Beginners Start Here:
Machine Learning Section
This is a quick introduction to Pandas. Rather than giving a theoretical introduction to the millions of features Pandas has, we will be going in using 2 examples:
Data from the Hubble Space Telescope
Wages Data from the US labour force
The repo for the code is here.
Let’s start with the Hubble Data. We will see how to read a simple Csv file and plot the data:
We will start with data from the Hubble Space Telescope, one of the most well known space telescopes.
The data is actually quite simple. The file is hubble_data.csv. You can open the file in Ms Excel or OpenOffice. This is what the data looks like in OpenOffice:
And this is why this format is so popular. You don’t need any special software, like Ms Excel, to open this format. It also means the data will still be readable ten years from now, when newer versions of spreadsheets come out.
Okay, let’s get started. I recommend you open up an Ipython(Jupyter) instance in parallel and run the code along.
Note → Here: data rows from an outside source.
-- ==== Sys2Proof/Machine/Step.lean ====
section
/-!
DEFINITION. Machine/Step.lean: one step: the command at the front of the queue, or, with none waiting, one tick of time
(log 2); and a command placed at the front of the queue.
-/
namespace Sys2Proof.Machine

/-- One step of the block. -/
def step (s : State) : Host.Outcome State Fault Refusal :=
  match s.pending with
  | [] => .next s.idle
  | c :: rest => exec c { s with pending := rest }

/-- The state with the command that a table word spells in front of its queue. -/
def State.withFetchWord (s : State) (nbits w : Nat) : State :=
  match decodeTableWord nbits w with
  | some c => { s with pending := c :: s.pending }
  | none => s

end Sys2Proof.Machine
end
import pandas as pd import matplotlib.pyplot as plt %pylab inline
We import pandas, which is the main library in Python for data analysis. We also import matplotlib for graphing.
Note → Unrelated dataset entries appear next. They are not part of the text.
/-! ## DMA -/

/-- R328, R335, R336, R341 to R343: contexts are written by their world while no channel uses them; GO starts a chain, or is
refused with status 7; RESUME, ABORT and pause bits; IOMMU invalidations. The model's choices in it: `resp` is the record of the
answer (log 8); an event whose condition fails changes nothing (log 3); DMA_FADDR after a refused start (log 18); GO while BUSY
(log 25); a Newt has an IOMMU too (log 78). -/
def Obligations.dma_control : Prop :=
  (∀ (s : State) (m : Master) (d : DieId) (n : Fin 64) (w : Fin 2) (v : Word) (r : RegInfo),
    let p := 0x7800 + 8 * n.val
    MayWrite s m (.die d (p + 4 * w.val)) r → let a := accessOf s m
    let w0 : Word := if w = 0 then v &&& 0xE000007F#32 else s.dGet d p
    let world : World := if w0.getLsbD 30 then .H else .T
    let may := a.sup = true ∧ (a.world = world ∨ a.root = true) ∧ (∃ e : EngineId, e.val = w0.toNat % 2 ^ 7 ∧ s.world e = world) ∧
      (∀ c : ChanId, chanDie c = d → s.dma[c].st = .idle ∨ s.dma[c].context ≠ n.val) ∧
      (w0.getLsbD 29 = true → a.host = true ∨ a.world = .H)
    (may → ∃ t, exec (.dmaCtxWrite m d n w v) s = .next t ∧
      DieWritten s t d (p + 4 * w.val) (if w = 0 then w0 else v &&& 0x07FFFFFF#32)) ∧
    (¬may → ∃ t, exec (.dmaCtxWrite m d n w v) s = .next t ∧ DieWritten s t d 0x7504 (s.dGet d 0x7504 ||| 0x400#32))) ∧
  (∀ (s : State) (e : EngineId) (d : DieId) (n : Fin 64) (v : Word), (s.eng e).sup = true → v.toNat % 2 ^ 7 = e.val →
    s.world e = (if v.getLsbD 30 then .H else .T) → v.getLsbD 29 = false → (∀ c : ChanId, s.dma[c].st = .idle) →
    s.inReset = false → s.cutOff (.alias_ e) (.die d (0x7800 + 8 * n.val)) = false →
    ∃ t, exec (.dmaCtxWrite (.alias_ e) d n 0 v) s = .next t ∧ DieWritten s t d (0x7800 + 8 * n.val) (v &&& 0xE000007F#32)) ∧
  (∀ (s : State) (m : Master) (d : DieId) (v : Word) (r : RegInfo),
    (MayWrite s m (.die d 0x7504) r → v.getLsbD 10 = false →
      exec (.iommuInvalidate m d v) s = .next { s with resp := .ok 0, dies := s.dies.set d { s.die d with
        inval := if (s.die d).inval = none then
          some { ctx := v.toNat % 2 ^ 6, all := v.getLsbD 9, vpn := v.toNat / 2 ^ 12 } else (s.die d).inval } }) ∧
    ((s.die d).inval = none → exec (.iommuInvDone d) s = .next s) ∧
    (∀ i, (s.die d).inval = some i → let drops (x : Nat × TlbEnt) : Prop := x.1 = i.ctx ∧ (i.all = true ∨ x.2.covers i.vpn = true)
      let gone (y : TlbEnt) : Prop := y ∈ i.gone ∨ ∃ x, x ∈ (s.die d).iommu ∧ drops x ∧ x.2 = y
      let hit (va : Nat) : Prop := va / 4096 = i.vpn ∨ ∃ y, gone y ∧ y.covers (va / 4096) = true
      let busy := ∃ c : ChanId, chanDie c = d ∧ s.dma[c].context = i.ctx ∧
        ∃ y, s.dma[c].xfer = some y ∧ (i.all = true ∨ hit y.src.va ∨ hit y.dst.va)
      ∃ t, exec (.iommuInvDone d) s = .next t ∧ t = { s with dies := s.dies.set d (t.die d) } ∧
      { t.die d with iommu := [], inval := none } = { s.die d with iommu := [], inval := none } ∧
      (busy → ∃ j, (t.die d).inval = some j ∧ { j with gone := i.gone } = i ∧ ∀ y, y ∈ j.gone ↔ gone y) ∧
      (¬busy → (t.die d).inval = none) ∧
      ∀ x, x ∈ (t.die d).iommu ↔ x ∈ (s.die d).iommu ∧ ¬drops x)) ∧
  (∀ (s : State) (m : Master) (c : ChanId) (v : Word) (r : RegInfo), let d := chanDie c
    let k := chanLocal c
    let x := s.dma[c]
    let into (y : Dma) : State := { s with dma := s.dma.set c y, resp := .ok 0 }
    let begun : DmaSt := if (s.dGet d 0x7500).getLsbD k then .paused else .running
    MayWrite s m (.die d (0x7400 + 0x20 * k)) r → let a := accessOf s m
    (let ctx := v.toNat % 2 ^ 6
      let w0 := s.dGet d (0x7800 + 8 * ctx)
      let ok := x.st = .idle ∧ w0.getLsbD 31 = true ∧ a.sup = true ∧
        (a.world = (if w0.getLsbD 30 then .H else .T) ∨ a.root = true) ∧
        ∃ q, s.claimOf d (0x60 + k) = some q ∧ (a.world = q.world ∨ a.root = true);
      (ok → exec (.dmaGo m c v) s = .next (into { x with
        ctx := ctx, st := begun, progress := 0, cur := x.desc, now := none, tables := [] })) ∧
      (¬ok → exec (.dmaGo m c v) s = .next (into { x with ctx := if x.st = .running then x.ctx else ctx, status := 7 }))) ∧
    (x.ctx < 64 →
      exec (.dmaResume m c) s = .next (into { x with st := if x.st = .stopped then begun else x.st }) ∧
      exec (.dmaAbort m c) s = .next (into { x with
        ctx := x.ctx, st := .idle, status := 8, now := none, xfer := none, tables := []
        out := match x.out with
          | some q => if q.resp = none then some { q with drop := true } else none
          | none => none }))) ∧
  ∀ (s : State) (m : Master) (d : DieId) (v : Word) (r : RegInfo), MayWrite s m (.die d 0x7500) r → let a := accessOf s m
    ∃ t, exec (.dmaPause m d v) s = .next t ∧ t = { s with dma := t.dma, dies := s.dies.set d (t.die d), resp := .ok 0 } ∧
      { t.die d with regs := [] } = { s.die d with regs := [] } ∧ (∀ q, q ≠ 0x7500 → t.dGet d q = s.dGet d q) ∧
      ∀ c : ChanId, let x := s.dma[c]
        let k := chanLocal c
        let held := chanDie c = d ∧ ∃ q, s.claimOf d (0x60 + k) = some q ∧ a.sup = true ∧ (a.world = q.world ∨ a.root = true)
        (¬held → t.dma[c] = x) ∧ (chanDie c = d → ¬held → (t.dGet d 0x7500).getLsbD k = (s.dGet d 0x7500).getLsbD k) ∧
        (held → (t.dGet d 0x7500).getLsbD k = v.getLsbD k ∧
          t.dma[c] = { x with st := if v.getLsbD k = true ∧ x.st = .running ∧ x.xfer = none then .paused
                                    else if v.getLsbD k = false ∧ x.st = .paused then .running else x.st })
The %pylab inline is an Ipython command, that allows graphs to be embedded in the notebook.
data = pd.read_csv("hubble_data.csv") data.head()
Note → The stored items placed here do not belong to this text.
/-! ### Time -/

def hel (h : Helio) (f : State → State := id) : State := f { rdy with helio := h }
theorem witness_time_base : rdy.pending = [] ∧ rdy.inReset = false ∧ ({ rdy with supplyHold := true } : State).inReset = true ∧ (hel { st := .free }).helio.st = .free ∧ (rdy.n0 0x5000).toNat / 2 ^ 26 % 4 = 0 ∧
    CanWrite (hel {}) (.alias_ keeper) (.die newt0 0x5000) ∧ State.reset.helio.expref = none ∧ (∀ e, (State.reset.eng e).mode.val ≤ 1) ∧
    CanWrite (hel { st := .locked } fun s => s.n0Put 0x5000 0x80281E04#32) (.alias_ keeper) (.die newt0 0x5020) := by
  refine ⟨rfl, rfl, rfl, rfl, rfl, ⟨_, rfl, rfl, rfl⟩, rfl, by decide +kernel, ⟨_, rfl, rfl, rfl⟩⟩
/-- EXPREF at 40 MHz, in the limits, and at 250 MHz, outside them; a loss with a deterministic engine of the Trigger world. -/
theorem witness_time_base_lock : let s := hel { st := .locking, expref := some 40000000 }
    s.helio.st = .locking ∧ s.helio.expref = some 40000000 ∧ (s.n0 0x5000).toNat / 2 ^ 16 % 2 ^ 8 * 40000000 ≤ 1650000000 ∧
    (s.n0 0x5000).toNat / 2 ^ 8 % 2 ^ 8 * 40000000 ≤ 1250000000 ∧ ¬((s.n0 0x5000).toNat / 2 ^ 16 % 2 ^ 8 * 250000000 ≤ 1650000000) := by
  and_intros <;> first | rfl | decide +kernel
theorem witness_time_base_lost (st : HelSt) (h : st ≠ .free) : let s := { md2 with helio := { st := st } }
    s.inReset = false ∧ s.helio.st ≠ .free ∧ (s.eng 0).world = .T ∧ determ (s.eng 0).mode = true := ⟨rfl, h, rfl, rfl⟩
/-- An acknowledged change of an MD4 engine into MD2, which the loss in ALIGNED breaks. -/
theorem witness_time_base_breaks : let a : Arm := {
      seq := 1, time := 0, mode := some 2, swap := false, entry := 0, slotsw := false, acked := true, remote := false }
    let s := { on 4 fun g => { g with arm := some a } with helio := { st := .aligned } }
    s.helio.st = .aligned ∧ (s.eng 0).world = .T ∧ (s.eng 0).arm = some a ∧ a.acked = true ∧ a.applied = false ∧ determ 2 = true ∧
    (2 : Fin 12) ≠ (s.eng 0).mode ∧ determ (s.eng 0).mode = false := ⟨rfl, rfl, rfl, rfl, rfl, rfl, by decide +kernel, rfl⟩
/-- A package below another on port 0, in a calibration. -/
def below (st : HelSt) (c : Option Calib) : State := hel { st := st, cal := c } fun s => { s with
  ports := s.ports.set 0 { s.ports[(0 : PortId)] with up := true, ttUnit := some 3 } }
def calib (left made : Nat) (asked : Option (Nat × Dword)) (second : Bool) : Calib := {
  left := left, made := made, sumTheta := 0, sumRtt := 0, asked := asked, since := 0, depth := 0, parentAligned := true, second := second }
/-- A packet of VC0. -/
def timed (kind : BitVec 4) (data : List Word) : Packet := sealPkt { pkt kind data with vc := 0 }
def reply : Packet := timed 5 [0, 0, 0, 0, 0x00050100, 0]
theorem witness_time_protocol : let s := below .locked (some (calib 16 0 none false))
    s.helio.cal = some (calib 16 0 none false) ∧ s.upPort = some 0 ∧ s.ports[(0 : PortId)].up = true ∧
    s.ports[(0 : PortId)].ttUnit.isSome = true ∧ Arrives s 0 (timed 4 [1, 0]) 4 :=
  ⟨rfl, rfl, rfl, rfl, by decide +kernel, rfl, by decide, by decide, by decide⟩
/-- A request 64 periods ago across the end of the counter, and one 63 ago. -/
theorem witness_time_protocol_pace : ({ rdy with timNow := 0x100000 } : State).periodsSince (2 ^ 48 - 48) = 64 ∧
    ({ rdy with timNow := 0xF0000 } : State).periodsSince (2 ^ 48 - 48) = 63 := ⟨rfl, rfl⟩
theorem witness_time_protocol_reply : let s := below .locked (some (calib 16 0 (some (5, 0)) false))
    s.helio.cal = some (calib 16 0 (some (5, 0)) false) ∧ s.upPort = some 0 ∧ Arrives s 0 reply 5 ∧
    (0x00050100#32).toNat / 2 ^ 16 = 5 ∧ (0x00050100#32).getLsbD 8 = true ∧ 0 < ((0 : Dword) + BitVec.ofNat 64 (2 ^ 32) - s.timNow).toInt ∧
    ((0 : Dword) - 0x100000000#64 + BitVec.ofNat 64 (2 ^ 32) - s.timNow).toInt ≤ 0 :=
  ⟨rfl, rfl, ⟨by decide +kernel, rfl, by decide, by decide, by decide⟩, rfl, rfl, by decide +kernel, by decide +kernel⟩
theorem witness_time_protocol_done (second : Bool) : let s := below .locked (some (calib 0 16 none second))
    s.helio.cal = some (calib 0 16 none second) ∧ s.helio.st = .locked ∧ s.helio.wasAligned = false ∧ roundDiv 0 (2 * 16) = 0 :=
  ⟨rfl, rfl, rfl, rfl⟩
theorem witness_time_protocol_aligned : let s := below .aligned none
    s.helio.st = .aligned ∧ s.upPort = some 0 ∧ s.helio.cal = none ∧ s.periodsSince s.helio.calAt < 10 * s.helio.expref.getD 1 ∧
    10 * 40000000 ≤ ({ s with timNow := 0x17D784000000 } : State).periodsSince 0 ∧
    1024 ≤ ({ s with timNow := 0x3FF0000 } : State).periodsSince (2 ^ 48 - 1) ∧ ({ s with timNow := 0x3FF0000 } : State).periodsSince 0 < 1024 :=
  ⟨rfl, rfl, rfl, by decide +kernel, by decide +kernel, by decide +kernel, by decide +kernel⟩

/-- A calibration of an aligned package with an offset within the limit and beyond it, and of one that has left ALIGNED. -/
theorem witness_time_protocol_offset (st : HelSt) (theta : Int) (h : (st, theta) ∈ [(.aligned, 1024), (.aligned, -1025), (.locked, -16), (.locked, 17)]) :
    let c := { calib 0 16 none true with sumTheta := theta * 32 }
    let s := hel { st := st, cal := some c, wasAligned := true }
    s.helio.cal = some c ∧ c.left = 0 ∧ 0 < c.made ∧ s.helio.st = st ∧ s.helio.wasAligned = true ∧ roundDiv c.sumTheta (2 * c.made) = theta := by
  simp only [List.mem_cons, List.not_mem_nil, or_false, Prod.mk.injEq] at h
  rcases h with ⟨rfl, rfl⟩ | ⟨rfl, rfl⟩ | ⟨rfl, rfl⟩ | ⟨rfl, rfl⟩ <;> exact ⟨rfl, rfl, by decide, rfl, rfl, rfl⟩

/-! ### Commits -/

theorem witness_commit_start : ∀ st ∈ [0, 1, 3], CanWrite { rdy with coord := { st := st } } (.alias_ keeper) (.die newt0 0x5400) := by
  intro st _; exact ⟨_, rfl, rfl, rfl⟩
/-- A commit of engine 96 far ahead, a time too close, and an engine of the other world. -/
theorem witness_commit_start_units : let s := (rdy.n0Put 0x5410 1#32).n0Put 0x5418 1#32
    let T : Dword := s.n0 0x5418 ++ s.n0 0x5414
    (s.n0 0x5410).getLsbD 0 = true ∧ ¬((T - (s.timNow + BitVec.ofNat 64 ((400 + 16) * 65536))).toInt ≤ 0) ∧
    (((0 : Dword) - (s.timNow + BitVec.ofNat 64 ((400 + 16) * 65536))).toInt ≤ 0) ∧ s.world 96 = (accessOf s (.alias_ keeper)).world ∧
    md2.world 0 ≠ (accessOf s (.alias_ keeper)).world := ⟨rfl, by decide +kernel, by decide +kernel, rfl, by decide +kernel⟩
/-- A commit of the group by SCOPE, with a package below on port 1. -/
theorem witness_commit_start_scope : let s := { ((rdy.n0Put 0x5410 1#32).n0Put 0x5418 1#32).n0Put 0x542C 0x100#32 with
      ports := rdy.ports.set 1 { rdy.ports[(1 : PortId)] with up := true, child := true } }
    CanWrite s (.chain .T) (.die newt0 0x5400) ∧ (0xC1000010#32).getLsbD 30 = true ∧ (accessOf s (.chain .T)).world = .T ∧
    (List.finRange 4).filter s.childPort = [1] ∧ (s.n0 (0x5420 + 4 * (104 / 32))).getLsbD (104 % 32) = true := by
  refine ⟨⟨_, rfl, rfl, rfl⟩, rfl, rfl, by decide +kernel, rfl⟩
/-- An ARM on its way to engine 0 in mode m: without a bank swap and with one. -/
def arming (m : Fin 12) (ctl : Word) : State := { on m with coord := { st := 1, own := true, toUnit := [(0, .arm)], ctl := ctl } }
theorem witness_commit_arm : let s := arming 4 0x02000000#32
    s.coord.st = 1 ∧ ((0 : UnitId), TcMsg.arm) ∈ s.coord.toUnit ∧ (s.eng 0).clearing = 0 ∧ s.engReady 0 = true ∧
    s.coord.ctl.getLsbD 20 = false ∧ s.coord.ctl.getLsbD 23 = false ∧ (s.eng 0).world = .T ∧ s.helio.st ≠ .aligned ∧
    ((arming 4 0x0F800000#32).coord.ctl.getLsbD 23 = true) ∧ ((s.eng 0).ioGet 0x81C).getLsbD 1 = false :=
  ⟨rfl, by decide +kernel, rfl, rfl, rfl, rfl, rfl, by decide +kernel, rfl, rfl⟩
theorem witness_commit_arm_swap : let s := (arming 4 0x04800000#32).modEng 0 fun g => g.ioPut 0x81C 2#32
    s.coord.ctl.getLsbD 23 = true ∧ ((s.eng 0).ioGet 0x81C).getLsbD (if (s.eng 0).activeB then 0 else 1) = true ∧
    ((s.eng 0).ioGet 0x81C).getLsbD (if (s.eng 0).activeB then 2 else 3) = false := ⟨rfl, rfl, rfl⟩
theorem witness_commit_arm_die (m : Nat) (h : m = 9 ∨ m = 8) : let s := { rdy with
      coord := { st := 1, own := true, toUnit := [(104, .arm)], ctl := BitVec.ofNat 32 (m * 2 ^ 24) } }
    (104 : UnitId).val = 100 + (4 : DieId).val ∧ s.coord.st = 1 ∧ ((104 : UnitId), TcMsg.arm) ∈ s.coord.toUnit ∧
    s.coord.ctl.getLsbD 20 = false ∧ s.coord.ctl.toNat / 2 ^ 24 % 16 = m ∧ (s.die 4).mode ≠ 11 ∧ (s.n0 0x7E00).getLsbD 28 = true ∧
    m ≠ (s.die 4).mode.val := by
  rcases h with rfl | rfl <;> refine ⟨rfl, rfl, ?_, rfl, rfl, ?_, ?_, ?_⟩ <;> decide +kernel
theorem witness_commit_arm_port : let s := { below .aligned none with coord := { st := 1 } }
    Arrives s 0 (timed 6 [0x50001, 0, 0, 0, 0, 0, 0, 0]) 6 ∧ s.upPort = some 0 ∧ s.coord.st = 1 :=
  ⟨⟨by decide +kernel, rfl, by decide, by decide, by decide⟩, rfl, rfl⟩
/-- An engine armed for MD m, acknowledged or not. -/
def armed (acked applied : Bool) (m : Option (Fin 12)) : State := on 4 fun g => { g with arm := some {
  seq := 1, time := 0, mode := m, swap := false, entry := 0, slotsw := false, acked := acked, remote := false, applied := applied } }
theorem witness_commit_ack : ∃ a, ((armed false false (some 5)).eng 0).arm = some a ∧ a.acked = false ∧ a.mode = some 5 :=
  ⟨_, rfl, rfl, rfl⟩
theorem witness_commit_ack_die : ∃ a, ((rdy.modDie newt0 fun y => { y with arm := some {
      seq := 1, time := 0, mode := some 1, swap := false, entry := 0, slotsw := false, acked := false, remote := false } }).die newt0).arm = some a ∧
    a.acked = false := ⟨_, rfl, rfl⟩
/-- A die whose units acknowledge. -/
theorem witness_commit_ack_ready : isGecko 4 = true ∧ (rdy.n0 0x7E00).getLsbD (24 + (4 : DieId).val) = true ∧ isGecko newt0 = false ∧
    (rdy.die newt0).mode ≠ 11 := by decide +kernel
/-- The coordinator at D: with the ACK of unit 0 (arrived or gathered), and with its NAK. -/
def gathering (c : Coord) : State := { armed true false (some 5) with coord := { c with st := 1, own := true, units := [0] } }
theorem witness_commit_end : (0 : UnitId) ∈ (gathering { acks := [0] }).coord.acks ∧ (0 : UnitId) ∈ (gathering { naks := [0] }).coord.naks ∧
    (let s := gathering { acked := [0] }
     let D := s.coord.time - BitVec.ofNat 64 (max 16 (s.coord.ctl.toNat % 2 ^ 16) * 65536)
     (D - s.timNow).toInt ≤ 0 ∧ (∀ u ∈ s.coord.units, u ∈ s.coord.acked) ∧ ∀ p ∈ s.coord.down, p ∈ s.coord.downAcked) ∧
    (let s := gathering { time := 0x100000000#64 }
     0 < (s.coord.time - BitVec.ofNat 64 (max 16 (s.coord.ctl.toNat % 2 ^ 16) * 65536) - s.timNow).toInt) ∧
    (gathering {}).coord.units = [] ++ (0 : UnitId) :: [] ∧ (0 : UnitId) ∉ (gathering {}).coord.acked := by
  and_intros <;> first | rfl | decide +kernel
theorem witness_commit_abort (applied : Bool) : ∃ a, let s := { armed true applied (some 5) with coord := { toUnit := [(0, .abort 1)] } }
    (s.eng 0).arm = some a ∧ a.applied = applied ∧ a.seq = 1 ∧ (s.eng 0).mode ≠ 11 ∧ s.coord.toUnit = [] ++ ((0 : UnitId), .abort a.seq) :: [] :=
  ⟨_, rfl, rfl, rfl, by cases applied <;> decide +kernel, rfl⟩
theorem witness_commit_apply : ∃ a, ((armed true false (some 5)).eng 0).arm = some a ∧ a.acked = true ∧ a.applied = false ∧
    (a.time - (armed true false (some 5)).engEdge 0).toInt ≤ 0 ∧ a.broken = false ∧ a.mode = some 5 ∧ a.swap = false ∧
    determ 5 = false ∧ ((armed true false (some 5)).eng 0).mode = 4 := ⟨_, rfl, rfl, rfl, by decide +kernel, rfl, rfl, rfl, rfl, rfl⟩
/-- An earlier commit that is still to be applied, with a later ARM that has not been acknowledged, and a change into the present
mode. -/
theorem witness_commit_apply_earlier : let a : Arm := {
      seq := 1, time := 0, mode := some 4, swap := false, entry := 0, slotsw := false, acked := true, remote := false }
    let y := { a with seq := 2, acked := false }
    let s := on 4 fun g => { g with armed := [a], arm := some y }
    (s.eng 0).armed = [a] ∧ (s.eng 0).arm = some y ∧ y.acked = false ∧ y.seq ≠ a.seq ∧ (a.time - s.engEdge 0).toInt ≤ 0 ∧
    a.mode = some (s.eng 0).mode := ⟨rfl, rfl, rfl, by decide, by decide +kernel, rfl⟩
theorem witness_commit_apply_broken : let s := armed true false (some 2)
    ∃ a, (s.eng 0).arm = some a ∧ (s.eng 0).world = .T ∧ a.mode = some 2 ∧ determ 2 = true ∧ s.helio.st ≠ .aligned :=
  ⟨_, rfl, rfl, rfl, rfl, by decide +kernel⟩
theorem witness_commit_apply_die : (rdy.die newt0).armed = [] ∧ ∃ a, ((rdy.modDie newt0 fun y => { y with arm := some {
      seq := 1, time := 0, mode := some 2, swap := false, entry := 0, slotsw := false, acked := true, remote := false } }).die newt0).arm = some a ∧
    a.acked = true ∧ a.applied = false ∧ (a.time - rdy.timNow).toInt ≤ 0 ∧ (rdy.die newt0).mode ≠ 11 ∧ (rdy.die newt0).mode ≠ 2 :=
  ⟨rfl, _, rfl, rfl, rfl, by decide +kernel, by decide +kernel, by decide +kernel⟩
/-- A proposal of each kind. -/
def proposing (item : Word) (f : Lark → Lark) : State := { rdy with lark := f { rdy.lark with
  sideT := { item := item, val := .replicate 4 0 }, prop := { item := item, val := .replicate 4 0 } } }
theorem witness_dual_commit : CanWrite rdy (.alias_ keeper) (.die newt0 0x7614) ∧ CanWrite rdy (.alias_ keeper) (.die newt0 0x7618) ∧
    CanWrite rdy (.alias_ keeper) (.die newt0 0x7634) ∧ CanWrite rdy (.chain .T) (.die newt0 0x7614) ∧ CanWrite rdy (.chain .T) (.die newt0 0x7618) := by
  and_intros <;> exact ⟨_, rfl, rfl, rfl⟩
theorem witness_dual_commit_valid : (let s := proposing 0x100 fun l => { l with opened := false }
     s.larkValid s.lark.sideT = true ∧ s.lark.opened = false) ∧ (let s := proposing 0x7F id; s.larkValid s.lark.sideT = false) ∧
    (proposing 0x300 id).lark.opened = true ∧ (proposing 0x100 fun l => { l with proposed := true }).lark.confirmed = none ∧
    (let s := proposing 0x100 fun l => { l with proposed := true, since := 0 }; s.lark.since + 2 ^ 24 ≤ 2 ^ 24) := by
  and_intros <;> first | rfl | decide +kernel
theorem witness_dual_commit_in_force : ∀ i ∈ [(1 : Word), 0x100, 0x11F, 0x200, 0x201, 0x300, 0x400, 0x500, 0x600],
    let s := proposing i fun l => { l with proposed := true, confirmed := some 16 }
    s.lark.proposed = true ∧ s.lark.confirmed ≠ none ∧ s.lark.prop.item = i := fun _ _ => ⟨rfl, Option.some_ne_none _, rfl⟩
/-- An access checked before a commit that has not been made, and one that has. -/
theorem witness_dual_commit_old : let k := pkt 1 [1, 2]
    let s := { rdy with lark := { rdy.lark with opened := false, old := some [.chain 1 k .T] }
                        ports := rdy.ports.set 1 { rdy.ports[(1 : PortId)] with vc1 := [(0, k, .T)] } }
    let t := rdy.modEng 0 fun g => { g with iqHeld := [{ queue := 0, words := [1], who := some (.outer 0) }] }
    s.checkedUses = [.chain 1 k .T] ∧ s.lark.old = some [.chain 1 k .T] ∧ rdy.checkedUses = [] ∧ rdy.heldOuter = false ∧
    rdy.lark.old = none ∧ t.heldOuter = true := ⟨rfl, rfl, rfl, by decide +kernel, rfl, by decide +kernel⟩
theorem witness_dual_commit_held (w : Nat) (h : w = 0 ∨ w = 1) : let s := { rdy.modEng 0 fun g => {
      g with iqHeld := [{ queue := 0, words := [1], who := some (.outer w) }] } with lark := { rdy.lark with old := some [], gen := 1 } }
    s.heldOld = decide (w = 0) ∧ s.lark.old = some [] := by rcases h with rfl | rfl <;> exact ⟨by decide +kernel, rfl⟩
theorem witness_world_clear : ((on 0 fun g => { g with clearing := 2048 }).eng 0).clearing ≠ 0 ∧ (md2.eng 0).clearing = 0 :=
  ⟨by decide +kernel, rfl⟩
Pandas makes our life quite easy. You can read a Csv file with just one function: read_csv().
We read our csv, and then call the head() function to print the first five rows.
Pandas is quite smart, in that it figures out that the first line of the file is the header. To remind you, this is how the first 3 lines of our csv file look like:
distance,recession_velocity .032,170 .034,290
You can see we have a header at the top, that gives us the two columns we have: distance and recession_velocity.
Pandas correctly figures this out.
But what if your csv file doesn’t have a header? We can still read the file, by manually providing the headers. I created a second csv files with no headers, hubble_data_no_headers.csv. It’s the same file as before, just with the headers deleted. Have a look, if you want.
This is how we read that file:
headers = ["dist","rec_vel"] data_no_headers = pd.read_csv("hubble_data_no_headers.csv", names = headers) data_no_headers.head()
We declare our own headers. I’ve given them different names, dist and rec_vel, to make it clear that this is a different file.
We read the data in the same way, except this time we pass in a new variable names = headers, to tell Pandas to use our headers, as the original file has none. We then print the first five lines.
Pandas allows you to view just one column:
data_no_headers["dist"] 0 0.032 1 0.034 2 0.214 3 0.263 4 0.275
Okay, now that we have the data, it’s time to plot it.
One way to make our job easier is to remove the index. Pandas by default puts in an index (as do tools like Excel). If you look at the data structure, you will see the index: It’s the left most column, the values that go 0,1,2,3,4…..
If we replace the index with distance, then plotting becomes easy, as distance becomes the x axis, while velocity becomes the y axis.
How do we replace the index?
data.set_index("distance", inplace= True) data.head()
Compare to the last example of data- you will see that the old index is gone. Even better, the data above is in a x vs y format.
It is now easy to plot:
And next, the wages data. This build on the previous example, and show you how to add your own headers, deal with tab separated files, and extract columns from the data:
Okay, a slightly (but only slightly) more complicated example.
Open up Wage Hours.ipynb notebook. We start as before, importing what we need, and reading the csv file, wages_hours.csv in this case.
import pandas as pd import matplotlib.pyplot as plt %pylab inline data = pd.read_csv("wages_hours.csv") data.head()
Same as before. We should just read the file, right? Instead, we get this:
|HRS RATE ERSP ERNO NEIN ASSET AGE DEP RACE SCHOOL|
That looks…messy. Not to mention, it doesn’t look our file at all.
Csv doesn’t mean just commas
As Eren Yeager from the Attack on Titan keeps telling us (in his irritating voice), the world is a cruel place.
Even though the name is Comma Separated Values, they can be separated by anything. Including tabs.
The \t in the text above means tabs. Pandas couldn’t parse the file, as it was expecting commas, not tabs.
We’ll read the file again, this time passing in a new variable sep = ‘\t’, which tells Pandas the separator is tabs, not commas.
data = pd.read_csv("wages_hours.csv", sep = "\t") data.head()
But there is a lot of data up there. Do we need all of it?
For this project, we will only look at age vs rate (salary). The first thing we need to do is extract those two fields from the dataframe.
data2 = data[["AGE", "RATE"]] data2.head()
Okay, to properly graph this, age needs to be in order. Currently, it jumps all over the place. We need it in ascending or descending order.
We’ll go for ascending (which is the default behaviour of the sort() function).
data_sorted = data2.sort_values(["AGE"]) data_sorted.head()
Like last time, we now need to reset the index to age, so we can more easily graph the code:
data_sorted.set_index("AGE", inplace=True) data_sorted.head()
And we plot it:
Of course, this is not a general observation. Only a limited conclusion we can draw from this dataset.